- Molly in 1915

Queen Consort of Pudukkottai
- Tenure: 10 August 1915 – 28 May 1928
- Born: Esme Mary Sorrett Fink 15 September 1896 Malvern, Melbourne, Australia
- Died: 20 November 1967 (aged 71) Cannes, Provence-Alpes-Côte d'Azur, France
- Burial: Golders Green Crematorium, London, England
- Spouse: King Martanda Bhairava I of Pudukkottai (m. 1915 - 1927; his death)
- Issue: Prince Martanda Sydney Tondaiman

Names
- Esme Mary Sorrett
- Father: Wolfe Fink
- Mother: Elizabeth Hamilton Watt

= Molly Fink =

Australian socialite

Esme Mary Sorrett Fink (15 September 1894 – 20 November 1967), popularly known as Molly Fink was an Australian socialite and wife of Martanda Bhairava Tondaiman, the Raja of the princely state of Pudukkottai. The marriage created a public scandal and resulted in the ostracization of the couple and their only son Martanda Sydney Tondaiman.

== Early life ==

Fink was born to Wolfe Fink, a barrister and Shakespearan scholar and his wife Elizabeth on 15 September 1894 at Malvern in Melbourne, Australia. Molly had her early schooling at Lauriston Girls' School where she studied English, French, German and Latin. At the age of fifteen, Fink discontinued her studies after being expelled from Lauriston Girls' School for misbehaviour.

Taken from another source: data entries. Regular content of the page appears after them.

-- ==== Sys2Proof/WellFormed.lean ====
section
/-! DEFINITION. Which terms of Instr a word of the machine can stand for: the static conditions of R36, R41-R43, R46, R48, R53, R121,
R178, R191 and the entries that add their own. The events have no word, and every event is well-formed. -/

namespace Sys2Proof

/-- The lane-varying specials: codes 2, 4 and 9 to 12 (R39, R41). -/
def Special.laneVarying : Special → Bool
  | .lane | .subix | .tx | .ty | .tz | .drn => true
  | .zero | .one | .nlane | .gidx | .bx | .byy | .bz | .negone | .half | .cyclo => false

def Src.isDrn : Src → Bool
  | .spec .drn => true
  | _ => false

def Src.isLatch : Src → Bool
  | .latch _ => true
  | _ => false

/-- A scalar source (R118) or a uniform operand of the vector family (R111): no lane-varying special. -/
def scalarOk : Src → Bool
  | .spec c => !c.laneVarying
  | _ => true

/-- A uniform operand outside the vector and scalar families (R125): as `scalarOk`, and no latch (R46), for CALLI and JMPI too.
DEDUCED: log entry 62. -/
def uniformOk (a : Src) : Bool := scalarOk a && !a.isLatch

/-- A per-lane operand outside the vector family: no latch (R46), no %drn (R41). Immediates and specials give every lane their value.
DEDUCED: log entry 66. -/
def laneOk (a : Src) : Bool := !a.isLatch && !a.isDrn

/-- A predicate number is 0 to 23 (R43, R121). -/
def predOk (p : BitVec 5) : Bool := decide (p.toNat < 24)

/-- %drn stands at most once in a word (R41). -/
def drnOk (a : Src) : SrcB → Bool
  | .src b => !(a.isDrn && b.isDrn)
  | .bcast _ => true

/-- A run of n registers from r ends at or below 63 (R178). -/
def runOk (r : BitVec 6) (n : Nat) : Bool := decide (r.toNat + n ≤ 64)

/-- The values MODE may hold (R48): GP 0-23 or 31, no negated always, RND 0-4; the 14 bits are SAT, RND, TYPE, GN, GP (R47). -/
def modeLegal (m : BitVec 14) : Bool :=
  let gp := m.toNat % 32
  let gn := m.getLsbD 5
  let rnd := m.toNat / 1024 % 8
  (decide (gp < 24) || (gp == 31 && !gn)) && decide (rnd < 5)

/-- The reserved opcodes inside the families (R56, sub-code 3). -/
def reservedOp (op : BitVec 8) : Bool :=
  let n := op.toNat
  (decide (0x33 ≤ n) && decide (n ≤ 0x3F)) || (decide (0x5C ≤ n) && decide (n ≤ 0x5F)) ||
  (decide (0x6D ≤ n) && decide (n ≤ 0x6F)) || (decide (0x7A ≤ n) && decide (n ≤ 0x7F)) ||
  (decide (0x9D ≤ n) && decide (n ≤ 0x9F)) || (decide (0xA9 ≤ n) && decide (n ≤ 0xAF)) ||
  (decide (0xB9 ≤ n) && decide (n ≤ 0xBF)) || (decide (0xDD ≤ n) && decide (n ≤ 0xDF)) ||
  (decide (0xEC ≤ n) && decide (n ≤ 0xEF))

/-- A term that some word decodes to, or an event. -/
def WellFormed : Instr → Bool
  | .ill ones i => !ones || i == 0xFFFFFF
  | .nop => true
  | .vadd _ a b => drnOk a b
  | .vsub _ a b => drnOk a b
  | .vmul _ a b => drnOk a b
  | .vmad _ a b => drnOk a b
  | .vmadn _ a b => drnOk a b
  | .vmin _ a b => drnOk a b
  | .vmax _ a b => drnOk a b
  | .vabs _ _ => true
  | .vneg _ _ => true
  | .vclmp _ a b => drnOk a b
  | .vand _ a b => drnOk a b
  | .vor _ a b => drnOk a b
  | .vxor _ a b => drnOk a b
  | .vnot _ _ => true
  | .vshl _ a b => drnOk a b
  | .vshr _ a b _ => drnOk a b
  | .vrot _ a b => drnOk a b
  | .vpopc _ _ => true
  | .vclz _ _ => true
  | .vmulh _ a b => drnOk a b
  | .vabd _ a b => drnOk a b
  | .vcmp d a b _ => predOk d && drnOk a (.src b)
  | .vsel _ a b => drnOk a b
  | .vmov _ _ => true
  | .vaddi _ _ _ => true
  | .vmovi _ _ => true
  | .vdot _ a b => drnOk a b
  | .vhsum _ _ => true
  | .vpack _ a b _ => drnOk a b
  | .vunpk _ a b _ => drnOk a b
  | .vcvt _ _ st _ => st != .d
  | .vrint _ _ _ => true
  | .vcpys _ a b => drnOk a (.src b)
  | .vfcls _ _ => true
  | .vrcp _ _ => true
  | .vrsq _ _ => true
  | .vsqrt _ _ => true
  | .vdiv _ a b => drnOk a b
  | .vex2 _ _ => true
  | .vlg2 _ _ => true
  | .vsinp _ _ => true
  | .vcosp _ _ => true
  | .vtanh _ _ => true
  | .vperm _ a b => drnOk a b
  | .vbcst _ _ b => scalarOk b
  | .vslid _ _ b _ => scalarOk b
  | .vred _ _ b _ => scalarOk b
  | .vscan _ _ b _ _ => scalarOk b
  | .vbal _ _ _ => true
  | .sadd _ a b => scalarOk a && scalarOk b
  | .ssub _ a b => scalarOk a && scalarOk b
  | .smul _ a b => scalarOk a && scalarOk b
  | .smulh _ a b _ => scalarOk a && scalarOk b
  | .smad _ a b => scalarOk a && scalarOk b
  | .sdiv _ a b _ => scalarOk a && scalarOk b
  | .srem _ a b _ => scalarOk a && scalarOk b
  | .sand _ a b => scalarOk a && scalarOk b
  | .sor _ a b => scalarOk a && scalarOk b
  | .sxor _ a b => scalarOk a && scalarOk b
  | .snot _ a => scalarOk a
  | .sshl _ a b => scalarOk a && scalarOk b
  | .sshr _ a b _ => scalarOk a && scalarOk b
  | .srot _ a b => scalarOk a && scalarOk b
  | .smin _ a b _ => scalarOk a && scalarOk b
  | .smax _ a b _ => scalarOk a && scalarOk b
  | .spopc _ a => scalarOk a
  | .sclz _ a => scalarOk a
  | .scmp _ a b _ => scalarOk a && scalarOk b
  | .ssel _ a b => scalarOk a && scalarOk b
  | .smov _ a => scalarOk a
  | .saddi _ a _ => scalarOk a
  | .smovi _ _ => true
  | .sshi _ _ => true
  | .slea _ a b _ => scalarOk a && scalarOk b
  | .sext _ a _ => scalarOk a
  | .sbfx _ a b _ => scalarOk a && scalarOk b
  | .sbfi _ a b => scalarOk a && scalarOk b
  | .bra _ => true
  | .brs _ _ _ => true
  | .brp c _ _ _ => predOk c
  | .brk c _ _ _ => predOk c
  | .join _ => true
  | .call _ _ => true
  | .calli a _ => uniformOk a
  | .ret _ => true
  | .jmpi a => uniformOk a
  | .exit => true
  | .trap _ => true
  | .rft => true
  | .dbnz _ _ _ => true
  | .pand d a b _ => predOk d && predOk a && predOk b
  | .por d a b _ => predOk d && predOk a && predOk b
  | .pxor d a b _ => predOk d && predOk a && predOk b
  | .pnot d a => predOk d && predOk a
  | .pmov d a => predOk d && predOk a
  | .psetm d a => predOk d && uniformOk a
  | .pgetm _ a _ => predOk a
  | .pany _ a => predOk a
  | .pall _ a => predOk a
  | .pcnt _ a => predOk a
  | .vld _ a b _ => laneOk a && uniformOk b
  | .vst _ a b _ => laneOk a && uniformOk b
  | .vlde _ a b _ => laneOk a && uniformOk b
  | .vste _ a b _ => laneOk a && uniformOk b
  | .vldd _ a b => laneOk a && uniformOk b
  | .sld _ a b _ => uniformOk a && uniformOk b
  | .sst _ a b _ => uniformOk a && uniformOk b
  | .vldb _ a b _ => uniformOk a && uniformOk b
  | .vstb _ a b _ => uniformOk a && uniformOk b
  | .ldds _ a b => laneOk a && uniformOk b
  | .stds _ a b => laneOk a && uniformOk b
  | .vgath _ _ b _ => uniformOk b
  | .atom _ a b _ => laneOk a && laneOk b
  | .atoms _ a b _ => laneOk a && laneOk b
  | .atomf _ a b _ => laneOk a && laneOk b
  | .atomo a b => laneOk a && laneOk b
  | .ordcl => true
  | .waitc _ => true
  | .waitv _ a => uniformOk a
  | .fence _ => true
  | .tfence _ => true
  | .pref a b => laneOk a && uniformOk b
  | .samp _ a b _ => laneOk a && uniformOk b
  | .sampg _ a b _ => laneOk a && uniformOk b
  | .cpa _ a b _ => laneOk a && laneOk b
  | .cpwt _ _ => true
  | .cpb a => uniformOk a
  | .cpt a b => uniformOk a && uniformOk b
  | .syncw a b => uniformOk a && uniformOk b
  | .bar a _ => uniformOk a
  | .bara a _ => uniformOk a
  | .barw a _ => uniformOk a
  | .sbar => true
  | .tlwait a _ => uniformOk a
  | .tladv a n => uniformOk a && decide (4 ≤ n.toNat)
  | .tlget _ _ _ => true
  | .yield => true
  | .gangset a => uniformOk a
  | .mma _ a b => runOk a 2 && runOk b 2
  | .mmal d a b => runOk d 2 && runOk a 2 && runOk b 2
  | .mconv d a b => runOk d 2 && runOk a 2 && runOk b 2
  | .mconvl d a b => runOk d 3 && runOk a 2 && runOk b 2
  | .mzero => true
  | .mdrn a b => uniformOk a && uniformOk b
  | .mdst _ a b _ => uniformOk a && uniformOk b
  | .mlda _ a b _ => uniformOk a && uniformOk b
  | .mqry _ _ => true
  | .plbind => true
  | .plfree => true
  | .plwin a => uniformOk a
  | .pleval _ a => runOk a 6
  | .plexp _ a => runOk a 6
  | .pllin _ a => runOk a 3
  | .plfma _ _ _ => true
  | .pladd _ _ _ => true
  | .plmul _ _ _ => true
  | .plmin _ _ _ => true
  | .plmax _ _ _ => true
  | .plmov _ _ => true
  | .plcmp _ _ _ => true
  | .plif => true
  | .plelse => true
  | .plend => true
  | .plsel _ _ _ => true
  | .plshf _ _ _ _ => true
  | .plld _ a b _ => uniformOk a && uniformOk b
  | .plst _ a b _ => uniformOk a && uniformOk b
  | .plred _ _ b _ => uniformOk b
  | .plexc _ a _ => uniformOk a
  | .plvis _ _ _ => true
  | .plbld d _ b => decide (d.toNat ≤ 28) && runOk b 2
  | .pltile a b => uniformOk a && uniformOk b
  | .plflg _ _ => true
  | .plsfn _ _ _ => true
  | .plclr _ => true
  | .plbin a => uniformOk a
  | .launch _ a => uniformOk a
  | .arm _ a => uniformOk a
  | .disarm _ a => uniformOk a
  | .invoke _ a b => uniformOk a && uniformOk b
  | .invh _ a b => uniformOk a && uniformOk b
  | .hwait d a => runOk d 2 && uniformOk a
  | .hres a _ => uniformOk a
  | .hbrk a => uniformOk a
  | .hqry _ a => uniformOk a
  | .hfree a => uniformOk a
  | .vgcmd _ a b => uniformOk a && uniformOk b
  | .vgqry _ a _ => uniformOk a
  | .mode i => modeLegal i
  | .modex i => modeLegal i
  | .getc _ i => decide (i.toNat < 30)
  | .setc a i => uniformOk a && decide (i.toNat < 30)
  | .timer _ _ => true
  | .ckpt _ a q => uniformOk a && (!q || a == .reg 0)
  | .flagchk => true
  | .bkpt _ => true
  | .undef i => i != 0x7FFFFFF
  | .rsvop w => reservedOp (w.extractLsb' 24 8)
  | .quantumSwitch _ => true
  | .loadComplete _ => true
  | .accessPerform _ _ _ => true
  | .pageTableWalk _ _ _ => true
  | .trapEntry _ => true
  | .groupRetire _ => true
  | .completionWrite _ => true
  | .atomoApplication _ => true
  | .blockStart _ => true
  | .candidateHold => true
  | .pri0Displacement => true
  | .preemption _ => true
  | .forcedPreemption _ => true
  | .restoration _ _ => true
  | .eviction _ => true
  | .suspension _ => true
  | .driverKill _ => true
  | .contextDestroy _ => true
  | .matrixOpStart _ _ => true
  | .matrixStep _ => true
  | .engineOpComplete _ _ => true
  | .planeOp _ => true
  | .binningJob _ => true
  | .cpaTransferComplete _ _ => true
  | .copyRow _ _ _ => true
  | .vgcmdStart _ _ => true
  | .virgaWave _ _ _ => true
  | .virgaWindowEnd _ => true
  | .bankServiceEnd _ => true
  | .virgaMerge _ _ => true
  | .handlerStart _ => true
  | .invocationArrival _ => true
  | .hwaitRegistration _ => true
  | .hwaitAnswer _ => true
  | .resolutionArrival _ => true
  | .forwardArrival _ => true
  | .forwardProbe _ => true
  | .breakArrival _ => true
  | .homeAnswer _ => true
  | .hostQueueRecord _ => true
  | .queueResume _ _ => true
  | .taggedMessage _ _ _ _ => true
  | .frameReceive _ => true
  | .retransmit _ => true
  | .connectionFailure _ => true
  | .sendRingDescriptor _ => true
  | .bridgeFailure _ _ => true
  | .hostAccess _ _ _ => true
  | .contextDescriptorWrite _ _ => true
  | .capabilityTableWrite _ _ _ => true
  | .shootdown _ => true
  | .errorDetected _ => true
  | .checkpointCommit => true
  | .freeze _ => true
  | .tapFreeze => true
  | .testPortReadout => true
  | .thermalStep _ _ => true
  | .attestationRequest _ => true
  | .coldReset => true
  | .warmReset => true
  | .hfreeArrival _ => true
  | .linkTraining _ => true
  | .connectionReestablished _ => true
  | .queueBinding _ _ _ _ => true
  | .contextCreation _ _ => true
  | .powerOff => true

/-- The rows of the opcode table that are events: things the machine or its surroundings do, which no word encodes. -/
def Instr.isEvent : Instr → Bool
  | .quantumSwitch .. | .loadComplete .. | .accessPerform .. | .pageTableWalk .. | .trapEntry .. | .groupRetire .. | .completionWrite ..
  | .atomoApplication .. | .blockStart .. | .candidateHold | .pri0Displacement | .preemption .. | .forcedPreemption .. | .restoration ..
  | .eviction .. | .suspension .. | .driverKill .. | .contextDestroy .. | .matrixOpStart .. | .matrixStep .. | .engineOpComplete ..
  | .planeOp .. | .binningJob .. | .cpaTransferComplete .. | .copyRow .. | .vgcmdStart .. | .virgaWave .. | .virgaWindowEnd ..
  | .bankServiceEnd .. | .virgaMerge .. | .handlerStart .. | .invocationArrival .. | .hwaitRegistration .. | .hwaitAnswer ..
  | .resolutionArrival .. | .forwardArrival .. | .forwardProbe .. | .breakArrival .. | .homeAnswer .. | .hostQueueRecord ..
  | .queueResume .. | .taggedMessage .. | .frameReceive .. | .retransmit .. | .connectionFailure .. | .sendRingDescriptor ..
  | .bridgeFailure .. | .hostAccess .. | .contextDescriptorWrite .. | .capabilityTableWrite .. | .shootdown .. | .errorDetected ..
  | .checkpointCommit | .freeze .. | .tapFreeze | .testPortReadout | .thermalStep .. | .attestationRequest .. | .coldReset | .warmReset
  | .hfreeArrival .. | .linkTraining .. | .connectionReestablished .. | .queueBinding .. | .contextCreation .. | .powerOff => true
  | _ => false

end Sys2Proof
end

Tragedy struck the family before the First World War when Wolfe Fink died of a ruptured aorta. In dire financial straits, Elizabeth rented an apartment in Hotel Majestic Mansions to which the family moved.

== Marriage ==

In March 1915, Martanda Bhairava Tondaiman, the Raja of Pudukkottai came to Australia on a visit and checked in at the Hotel Majestic Mansions where he met Molly Fink at the dining room. He was enamoured by Molly Fink and joined Molly, her mother and sister at Hotel Hydro Majestic near Sydney and subsequently accompanied them when they returned to Melbourne. Five months later, Martanda proposed to her and she accepted. The couple got engaged on 6 August 1915 and married on 10 August 1915 at the registrar's office in Melbourne. The newly-wed couple went to San Francisco in August 1915 to see the Panama Exhibition. Martanda returned to India with his Australian bride in October 1915.

== In British India ==

Molly spent five months in British India suffering ostracism by the British officialdom, even surviving a poisoning attempt. On 22 November 1915, Martanda presented his new Maharani to his subjects at a lavish public ceremony in Pudukkottai. However, though a warm welcome was accorded by the people of Pudukkottai state, the government of British India refused to grant her official recognition. Afflicted by a sudden, mysterious bout of vomiting and diarrhoea soon after her arrival in Pudukkottai, Molly was moved first to Trichinopoly and then to Sylk's Hotel, Ootacamund by Martanda. Soon after checking in at Sylk's Hotel, Martanda had Molly's health examined by his Major Robb, a government medical examiner who found traces of oleander, a traditional poison in her vomitus. Martanda applied to the Indian government for the purchase of a house in Ootacamund for Molly's safety but the officials refused. Frustrated, Martanda left India with Molly in 1916.

== Later years ==

The couple settled down in Australia where their first son Martanda Sydney Tondaiman was born on 22 July 1916. In Australia, both Martanda and Molly developed a wide social circle. Martanda developed a passion for horse racing while Molly became popular at parties and balls for the exquisite jewels and wardrobe she wore. When official recognition for Molly was not forthcoming, Martanda and Molly moved to London and purchased a flat at Park Lane in August 1919. When at an audience with George V, Martanda was told by the Secretary of State for India that their son Sydney would not be recognised as the rightful heir by the Government of British India, Martanda renounced his own claim to the throne and nominating his brother Rajagopala Tondaiman as the Raja of Pudukkottai, Martanda settled for an annual pension.

Martanda and Molly lived in Cannes from 1922 to 1927 where they bought a villa called La Favorite. At Cannes, Molly developed friendship with Elsa Maxwell, Cecil Beaton, Nancy Beaton, Lord Donegall, Lady Houston and William Locke. The couple frequented social events and held dinner parties. Martanda died at Paris on 28 May 1928 at the age of fifty-three. Molly wanted his body to be shipped to India and cremated with full state honours but the Government of India refused permission. Eventually, the body was cremated at Golders Green Crematorium in London as per Hindu rites.

Following Martanda's death, Molly's finances began to dwindle. She sold La Favorite and purchased a house at Mayfair, London where she lived with her son, Sydney. Aga Khan III proposed to her soon after Martanda's death, but she rejected his proposal. In her later years, Molly remained aloof and began drinking heavily. She was diagnosed with bowel cancer in 1967. Molly died in Cannes on 22 November 1967 at the age of seventy-three.